Here, I feel like I have a higher threshold for sending people to the ED from the clinic or else to admit them to the ward. Example of people who walk into the clinic with systolic pressures of 80s to 90s. Maybe slightly dehydrated. Will they be okay with just a prescription of ORS? or should I send them to ED for IV rehydration? One of the good things about being here has been developing a heightened sensitivity for the “eyeball test” and clinical judgment based on just history and physical.

The medicine attending here reminded me that as a physician, he doesn’t think about the cost; if the patient needs the test or treatment, then go ahead and order it.
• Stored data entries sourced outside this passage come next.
-- ==== Sys2Proof/Machine/Bridge.lean ====
section
/-! DEFINITION. The host bridge (chapter 04): windows and their prefetch, remote accesses at both ends, the management port, and the
carriage of interrupts from the members of a composite unit. -/

namespace Sys2Proof.Machine

/-- The bridge set. -/
def Hub.setBridge (h : Hub) (f : Bridge → Bridge) : Hub := { h with bridge := f h.bridge }

/-! ### Target spaces (R107, R523) -/

/-- A retained domain wakes for a window access (R523); what the access finds: on or waking, or not to be served. -/
def Hub.spaceWake (h : Hub) (o : Origin) (d : Domain) : Bool × Hub :=
  if h.domState d.val = 1 ∧ h.flag (Obj.PD_WAKE_ON_ACCESS d.val) then
    (true, (h.startWake d 2 (wakeDetail o)).bump (Obj.ACCESS_WAKES d.val))
  else (h.domOn d.val || (h.domState d.val == 3 && !(h.doms[d]).lost), h)

/-- Bytes `off` on of a word, `n` of them, none where they run into the next (R78). -/
def wholeIn (off n : Nat) : Bool := n != 0 && Nat.ble (off % 4 + n) 4

/-- An offset of a target space that reaches no object: beyond the space, or outside the frame-store region (R107, R361). The size is looked
at before the width for the peripheral region and the frame store (log entry 87). -/
def Hub.noTarget (h : Hub) (target off : Nat) : Bool :=
  Nat.ble (targetSize target) off || (target == 3 &&
    !(Nat.ble (h.get Obj.FS_BASE) off && Nat.ble (off + 1) (h.get Obj.FS_BASE + h.get Obj.FS_SIZE * 1048576)))

/-- A read of `n` bytes at an offset of a target space of this hub: result, value, hub. -/
def Hub.targetRead (h : Hub) (o : Origin) (target off n : Nat) : Nat × Nat × Hub :=
  if h.frozen o then (rcFrozen, 0, h)
  else if target = 1 then h.readView o off n
  else if h.noTarget target off then (rcNoObject, 0, h)
  else if target = 2 then
    (if n ≠ 4 then (rcTypeMismatch, 0, h)
      else match h.spaceWake o 2 with
        | (true, h) => h.regionRead off
        | (false, h) => (rcDomainOff, 0, h))
  else if !wholeIn off n then (rcTypeMismatch, 0, h)
  else match h.spaceWake o 23 with
    | (true, h) => (rcOk, ofLE (h.memRead (dramAddr off) n), h)
    | (false, h) => (rcDomainOff, 0, h)

/-- A write of `n` bytes at an offset of a target space of this hub. -/
def Hub.targetWrite (h : Hub) (o : Origin) (target off n : Nat) (v : W32) : Nat × Hub :=
  if h.frozen o then (rcFrozen, h)
  else if target = 1 then h.writeView o off n v
  else if h.noTarget target off then (rcNoObject, h)
  else if target = 2 then
    (if n ≠ 4 then (rcTypeMismatch, h)
      else match h.spaceWake o 2 with
        | (true, h) => (h.dropBlock 2 0 off).regionWrite off v.toNat
        | (false, h) => (rcDomainOff, h))
  else if !wholeIn off n then (rcTypeMismatch, h)
  else match h.spaceWake o 23 with
    | (true, h) => (rcOk, (h.dropBlock 3 0 off).memWrite (dramAddr off) (toLE n v.toNat))
    | (false, h) => (rcDomainOff, h)

/-! ### Prefetch (R119 to R121) -/

/-- The object of a word of the object view. -/
def objAt (off : Nat) : Nat :=
  let k := off / 1024 * 256 + off % 1024 / 4
  (wideOf k).getD k

/-- A word of a target space that is no RC or WO object (R120). -/
def fetchable (target off : Nat) : Bool :=
  target != 1 || match rowOf (objAt off) with
    | some r => r.acc != .rc && r.acc != .wo
    | none => true

/-- Its domain at the target is on. -/
def Hub.fetchOn (h : Hub) (target off : Nat) : Bool :=
  h.domOn (if target = 1 then domainOfIdx (objAt off / 256) else if target = 2 then 2 else 23)

/-- No word of the block up to this one fails a condition (R120). -/
def blockAll (off : Nat) (f : Nat → Bool) : Bool := (List.range (off % 16 / 4 + 1)).all fun i => f (off / 16 * 16 + 4 * i)

/-- A word may be fetched ahead: neither it nor any word before it in its block is one that may not (R120). -/
def Hub.mayFill (h : Hub) (target off : Nat) : Bool := blockAll off fun a => fetchable target a && h.fetchOn target a

/-- The words of the block behind the word read. -/
def behind (off : Nat) : List Nat := (List.range (3 - off % 16 / 4)).map fun i => off / 4 * 4 + 4 * (i + 1)

/-- A word read ahead: none where it may not be. It has the read's effects (R83), but disturbs no snapshot of the origin. -/
def Hub.fillRead (h : Hub) (o : Origin) (target off : Nat) : Option Nat × Hub :=
  if !h.mayFill target off then (none, h)
  else
    let (c, v, h') := h.targetRead o target off 4
    (if c = rcOk then some v else none, if target = 1 then h'.setOrigin o (h.origin o) else h')

/-- A new prefetch into a window's buffer: what it holds unconsumed is discarded (R121). -/
def Hub.fillStart (h : Hub) (o : Origin) (d : WinDec) (ws : List (Nat × W32)) : Hub :=
  let h := h.discardPrefetch d.win
  let h := h.setBridge fun b => { b with
    prefetch := b.prefetch.set d.win (some ⟨o, b.nextFill, d.target, d.path, d.off / 16 * 16, ws⟩), nextFill := b.nextFill + 1 }
  if ws.isEmpty then h else h.arm (.prefetchIdle d.win) (us 20)

/-- The words of the block read ahead into the window's buffer. -/
def Hub.prefetchLocal (h : Hub) (o : Origin) (d : WinDec) : Hub :=
  let (ws, h) := (behind d.off).foldl (fun (x : List (Nat × W32) × Hub) a =>
    match x.2.fillRead o d.target a with
    | (some v, h) => (x.1 ++ [(a, BitVec.ofNat 32 v)], h)
    | (none, h) => (x.1, h)) ([], h)
  if ws.isEmpty then h else h.fillStart o d ws

/-- A word held in the window's buffer, taken out of it (R121). -/
def Hub.prefetchHit (h : Hub) (w : Fin 16) (off n : Nat) : Option (Nat × Hub) :=
  match h.bridge.prefetch[w] with
  | none => none
  | some p =>
    if !wholeIn off n then none
    else match p.words.find? fun c => c.1 == off / 4 * 4 with
      | none => none
      | some c =>
        let rest := p.words.filter fun x => x.1 != c.1
        let spent := rest.isEmpty && !h.filling p.serial
        let h := h.setBridge fun b => { b with prefetch := b.prefetch.set w (if spent then none else some { p with words := rest }) }
        some (c.2.toNat / 2 ^ (8 * (off % 4)) % 2 ^ (8 * n), if spent then h.disarm (.prefetchIdle w) else h.arm (.prefetchIdle w) (us 20))

/-! ### Windows (R108 to R115) -/

/-- The enabled window that contains an aperture offset (R110). -/
def Hub.windowAt (h : Hub) (off : Nat) : Option (Fin 16) :=
  (List.finRange 16).find? fun w => h.get (Obj.WIN_TARGET w) != 0 && Nat.ble (h.get (Obj.WIN_BASE w)) off &&
    Nat.ble (off + 1) (h.get (Obj.WIN_BASE w) + 2 ^ h.get (Obj.WIN_SIZE w))

/-- The decoding of an aperture offset under the groups in effect (R110). -/
def Hub.decodeAt (h : Hub) (off : Nat) : Option WinDec :=
  (h.windowAt off).map fun w =>
    ⟨w, h.get (Obj.WIN_TARGET w), h.get (Obj.WIN_PATH w), h.get (Obj.WIN_OFFSET w) + (off - h.get (Obj.WIN_BASE w)),
      h.get (Obj.WIN_FLAGS w), h.get (Obj.WIN_TIMEOUT w)⟩

/-- A window's path with a member byte replaced, 0 where it ends at once and so names this hub (R85, R110); none for a member number that
is free (R87). -/
def Hub.memberRoute (h : Hub) (path : Nat) : Option Nat :=
  let b := pathByte path 0
  let home := fun p => if pathByte p 0 = 0 then 0 else p
  if !isMember b then some (home path)
  else if !h.headsUnit || h.get (Obj.MEMBER_UNIT_ID (b % 32)) == 0 then none
  else some (home (h.get (Obj.MEMBER_PATH (b % 32))))

/-- The trunk port a path leaves by, if its link is up. -/
def Hub.pathPort (h : Hub) (path : Nat) : Option Port :=
  let b := pathByte path 0
  if b = 1 ∧ h.linkUp 0 then some 0 else if b = 2 ∧ h.linkUp 1 then some 1 else none

/-- The request cell of a remote access (R112). The kind of an engine's origin is that of BAR0 (log entry 87). -/
def Hub.remoteCell (h : Hub) (x : RemoteAcc) : Hub :=
  h.emit (.bridgeReq x.path (bitOf x.dec.flags 4) x.id (originMp x.origin) x.write x.dec.target x.dec.off x.n x.data x.fill.isSome)

/-- A remote request issued: a tracked entry, its wait, and the request cell (R112, R116). -/
def Hub.remoteIssue (h : Hub) (x : RemoteAcc) : Hub :=
  let h := h.setBridge fun b => { b with remote := b.remote ++ [x] }
  ((h.npTake (.bridge x.id) 0 ((h.pathPort x.path.toNat).map (·.val)) 0).arm (.remoteAcc x.id) (us x.dec.timeout)).remoteCell x

/-- A remote write in a posted window: it leaves at once, and counts against the tracked transactions until then (R112, R123; log entry
89). Its result is awaited for the error log alone. -/
def Hub.remotePost (h : Hub) (x : RemoteAcc) : Hub :=
  let x := { x with id := h.bridge.nextId }
  let h := h.setBridge fun b => { b with nextId := b.nextId + 1, remote := b.remote ++ [x] }
  let h := if h.npFull then h else h.peak Obj.NP_PEAK (h.pcie.np.length + 1)
  (h.arm (.remoteAcc x.id) (us x.dec.timeout)).remoteCell x

/-- A remote request asked for: held while every non-posted transaction is taken (R326). -/
def Hub.remoteAsk (h : Hub) (x : RemoteAcc) : Hub :=
  let x := { x with id := h.bridge.nextId }
  let h := h.setBridge fun b => { b with nextId := b.nextId + 1 }
  if h.npFull then (h.setBridge fun b => { b with held := b.held ++ [x] }).bump Obj.NP_FULL else h.remoteIssue x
As for the rest, leave it to social work to deal with.

I will take this advice with a grain of salt.

Sample fees:
CXR = 250 LD (liberian dollar)
Chem 4 (Na, K, Cl, Co2) = 600 LD
Clinic visit = 50 LD
ED triage =100 LD
Ward admission = 2500 LD
Ward deposit for treatment = 2000 LD

There is also a fee to pay to remove a body from the morgue when a patient dies. It is sad and ?unethical to hear (from my pediatrics colleagues) that some parents were advised by other parents to carry their sick child home when they are almost about to die, as to avoid the morgue fee.

Survival of the fittest:
I’m convinced Darwin/Spencer’s coined phrase of “survival of the fittest” exists here. And I’m grateful for it. Otherwise, my time here would be much sadder with a higher death rate. There must be some in-grain resilience that runs through the genes here. If the life expectancy in this country is so young, then anyone who’s passed that expected age essentially “passed the test”.

One success story—actually, a real miracle—is of a 70-something-year-old guy who presented to the ED in flash pulmonary edema, oxygen saturation at 33%. Extremely tachypneic and dyspneic. Diuresed him crazily, slapped on nitro, and actually survived the night with partial ambu-bagging and nonrebreather mask on 5L (that’s the max), satting at 55% to 65%. Still oriented. Day 2, O2 sat came up to 70s-80s. Day 3, O2 sat to 90%. …Amazing, something I’ll never quite wrap my head around unless the objective data I was getting was false, but still, quite a miraculous case. Now, 10 days later, will send him home soon with outpatient rehab. Yeah!